Significance. If the selective triggering mechanism proves reliable, the work would establish a practical complement to training-phase advances for industrial CTR systems by allocating extra inference compute only where it is beneficial, without requiring retraining or model changes.
major comments (3)
- [Abstract] Abstract: The central claim that selective uncertainty-triggered exploration produces the reported gains depends on the dual-signal estimator correctly separating cases where exploration is beneficial. No ablations are described that isolate this component (e.g., uncertainty trigger versus random selection at matched exploration budget, or versus single-signal variants), so it remains possible that any additional compute on a subset of instances would yield similar improvements.

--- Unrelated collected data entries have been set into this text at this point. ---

def execClusterClockStart (die : Fin 2) (cl : Fin 5) (s : State) : Host.Outcome State Fault Refusal :=
  s.act ((clusterCores die.val cl.val).forM (fun k => modCore k (fun c => { c with clockStopped := false })))

/-- CLOCK_DROOP (R678, R742, R744): up to 64 cycles, charged to stall reason 0xC of the slot that holds issue. -/
def clockDroop (d c n : Nat) : Act Unit :=
  (clusterCores d c).forM (fun k => do
    let b ← get
    let x := b.core k
    let j := 2 * k + b2n x.runBf
    if !x.clockStopped then
      modCore k (fun c => { c with stretched := c.stretched + min n 64 })
      if (b.slot j).bound && b.tagPass (b.slot j).layer (b.slot j).oper then countFld (Reg.cntCyc k (24 * (j % 2) + 14)) 63 0 (min n 64))

def execClockDroop (die : Fin 2) (cl : Fin 5) (cycles : Nat) (s : State) : Host.Outcome State Fault Refusal :=
  s.act (clockDroop die.val cl.val cycles)

/-! ### Package time (R681 to R686) -/

/-- AON_TIME_STEP_WRITE (R681). -/
def timeStep (v : Word) : Act Unit := modify (fun b => { b with aon := { b.aon with ns := (b.aon.ns + v.toNat) % 2 ^ 64 } })
def execAonTimeStepWrite (src : Src) (v : Word) (s : State) : Host.Outcome State Fault Refusal := s.regw src Reg.aonTimeStep v (timeStep v)

/-- TIME_LOCK, QUAL_TIMEOUT (R685). -/
def timeQualified : Act Unit := setFld Reg.aonTimeCtrl 63 63 0
def execTimeLock (src : Src) (s : State) : Host.Outcome State Fault Refusal :=
  s.regw src Reg.aonTimeCtrl (setBit (s.blk.reg Reg.aonTimeCtrl) 62 true) timeQualified
def execQualTimeout (s : State) : Host.Outcome State Fault Refusal := s.act timeQualified

/-- PPS_EDGE (R686). -/
def ppsEdge (b : Blk) : Blk :=
  if bit (b.reg Reg.aonTimeCtrl) 61 then (b.setReg Reg.aonPps (word b.now)).setFld Reg.aonTimeCtrl 60 60 1 else b
def execPpsEdge (s : State) : Host.Outcome State Fault Refusal := s.upd ppsEdge

/-- R683: COARSE set equal to package time. -/
def AonSt.aligned (a : AonSt) : AonSt := { a with coarse := a.ns % 2 ^ 64 * 2 ^ 32 + a.frac / 2 ^ 8 }

/-- CRYSTAL_TICK (R683): COARSE follows package time while its unit runs, else advances by 30,517.578125 ns. -/
def crystalTick (b : Blk) : Blk :=
  if !b.pwr.aux then b
  else if b.pwr.on then { b with aon := b.aon.aligned }
  else { b with aon := { b.aon with coarse := b.aon.coarse + 131072000000000 } }
def execCrystalTick (s : State) : Host.Outcome State Fault Refusal := s.upd crystalTick

/-! ### Idle (R687, R688) -/

/-- IDLE_ENTER: what this model can see of R687's conditions: no cluster clock runs, no copy, memory-controller or PCIe transaction
is in flight, no MAC holds a frame. -/
def Blk.mayIdle (b : Blk) : Bool :=
  b.started && bit (b.reg Reg.aonPwrCfg) 16 && decide (b.fld Reg.aonPwrSts 63 61 = 0) &&
  (List.range 40).all (fun k => (b.core k).clockStopped) && b.engines.all (fun e => e.2.isEmpty) && b.mem.merge.isEmpty &&
  b.resid.isEmpty && b.link.ports.all (fun p => p.2.txq.isEmpty && p.2.rx.isEmpty && p.2.ctl.isEmpty)

def execIdleEnter (s : State) : Host.Outcome State Fault Refusal :=
  s.upd (fun b => if b.mayIdle then b.setFld Reg.aonPwrSts 63 61 1 else b)

/-- IDLE_EXIT: any of R688's events. -/
def execIdleExit (_why : IdleWake) (s : State) : Host.Outcome State Fault Refusal :=
  s.upd (fun b => if b.fld Reg.aonPwrSts 63 61 = 1 then b.setFld Reg.aonPwrSts 63 61 0 else b)

/-! ### Doze (R689 to R694) -/

/-- R689: what an accepted DOZE needs. -/
def Blk.mayDoze (b : Blk) : Bool :=
  bit (b.reg Reg.aonSaveBase) 0 && decide (b.fld Reg.aonPwrSts 63 61 < 2) && b.slots.all (fun ks => !ks.2.bound) &&
  b.xpt.qps.all (fun q => q.2.all (fun x => x.err.isSome && x.cmds.isEmpty)) &&
  (List.range 16).all (fun j => !bit (b.reg (Reg.colJob j)) 63) && !bit (b.reg Reg.colMirror) 63 && b.resid.isEmpty && b.pins.isEmpty &&
  b.engines.all (fun e => e.2.isEmpty) && b.col.colls.isEmpty && b.col.perms.isEmpty

/-- AON_PWR_CMD DOZE: step 1 of R690; the package performs the others on its idle ticks (log entry 2). -/
def dozeCmd : Act Unit := do
  if !(← get).mayDoze then setFld Reg.aonPwrSts 55 48 0x0A
  else
    setFld Reg.aonPwrSts 63 61 2
    setFld Reg.aonPwrSts 60 60 1

/-- DOZE, by a write or a management request of class C1, which does not wake what it puts to sleep. -/
def execDoze (src : Requester) (s : State) : Host.Outcome State Fault Refusal := s.act (powerCmd src 1 dozeCmd)

/-- R690, step 4: the Saved items of a die as whole frames; the spec gives them no layout, so their bytes are free. -/
def saveDie (d : Nat) : Act Unit := do
  let base := (← get).fld Reg.aonSaveBase 47 24 * 2 ^ 24 + d * 0x800000
  (List.range 1024).forM (fun i => do
    let (a, r) := (← get).resolve (base + i * 8192)
    if r.isTier then
      let bs ← freeBytes 8192
      writeFrameAt a r { data := bs })

/-- R690, steps 2 to 7. -/
def dozeStep : Act Unit := do
  if (← get).fld Reg.aonPwrSts 63 61 = 2 then
    closeMerges (fun _ => true)
    [0, 1].forM (fun d => do
      ((← get).cacheOf d).forM (fun n => do
        match (← get).qp n with
        | some q => saveQp n (if q.err.isSome then 3 else 1) q
        | none => pure ()))
    saveDie 0
    saveDie 1
    closeMerges (fun _ => true)
    (List.range 48).forM (fun n => do
      modPort n (fun p => { p with txq := [], ctl := [], passed := false, hello := none })
      setFld (Reg.fabLaneSts n) 59 58 0
      modify (·.laneTo n 0))
    modPwr (fun p => { p with diesOff := true })
    setFld Reg.aonPwrSts 63 61 3
    setFld Reg.aonPwrSts 55 48 0
    setFld Reg.aonPwrSts 60 60 0

/-- The register blocks whose counts a Doze exit returns to their defaults (R701), with the bits that count. -/
def countBits (off : Nat) : Word :=
  let at' (base stride n : Nat) : Bool := decide (base ≤ off ∧ off < base + stride * n) && decide ((off - base) % stride = 0)
  let core (r : Nat) : Bool := [0, 1].any (fun d => at' (0x1100000 + 0x1000000 * d + r) 0x10000 20)
  if core 0x110 || core 0x208 || core 0x300 then -1
  else if at' (Reg.eccCnt 0) 0x10 21 then word (2 ^ 48 - 1)
  else if off = Reg.eccScrubSts then word (0xFFFFFFFF <<< 32)
  else if off = Reg.hceLinkSts then word (2 ^ 48 - 1)
  else if decide (0x4100200 ≤ off ∧ off < 0x4140000) && decide (0x200 ≤ off % 0x1000) then -1
  else if decide (Reg.xptCount 0 0 ≤ off ∧ off < Reg.xptCount 2 0) || decide (Reg.colCount 0 0 ≤ off ∧ off < Reg.colCount 2 0) then -1
  else if off = Reg.colMirrorSts then word (2 ^ 62 - 1)
  else if at' (Reg.prtDbrej 0) 8 1024 || at' (Reg.pkgStale 0) 8 3 || off = Reg.dbgTrcSts || off = Reg.dbgWfgSts then -1
  else if off = Reg.pkgFltSts then word (2 ^ 64 - 1 - 0xFFFF <<< 16)
  else if decide (Reg.cntCyc 0 0 ≤ off) then -1
  else 0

- [Abstract] Abstract: The manuscript states that predictions are aggregated via consistency-weighted ensembling and that average overhead is kept at ~2.8× base cost, yet provides no implementation details, pseudocode, or validation of the weighting scheme or overhead calculation. This information is required to assess reproducibility and whether the claimed latency properties hold.
- [Abstract] Abstract: Statistically significant gains are reported on four datasets, but the text supplies no information on error bars, number of runs, variance across random seeds, or the precise statistical test and multiple-comparison correction used for the offline and online results.
minor comments (1)
- [Abstract] The abstract refers to 'adaptive feature filtering' and 'stochastic feature-path explorations' without defining the precise filtering criterion or the distribution from which paths are sampled.
Simulated Author's Rebuttal
We thank the referee for the constructive feedback on our manuscript. We address each major comment below and will revise the abstract and relevant sections to improve clarity and reproducibility.
read point-by-point responses
-
Referee: [Abstract] Abstract: The central claim that selective uncertainty-triggered exploration produces the reported gains depends on the dual-signal estimator correctly separating cases where exploration is beneficial. No ablations are described that isolate this component (e.g., uncertainty trigger versus random selection at matched exploration budget, or versus single-signal variants), so it remains possible that any additional compute on a subset of instances would yield similar improvements.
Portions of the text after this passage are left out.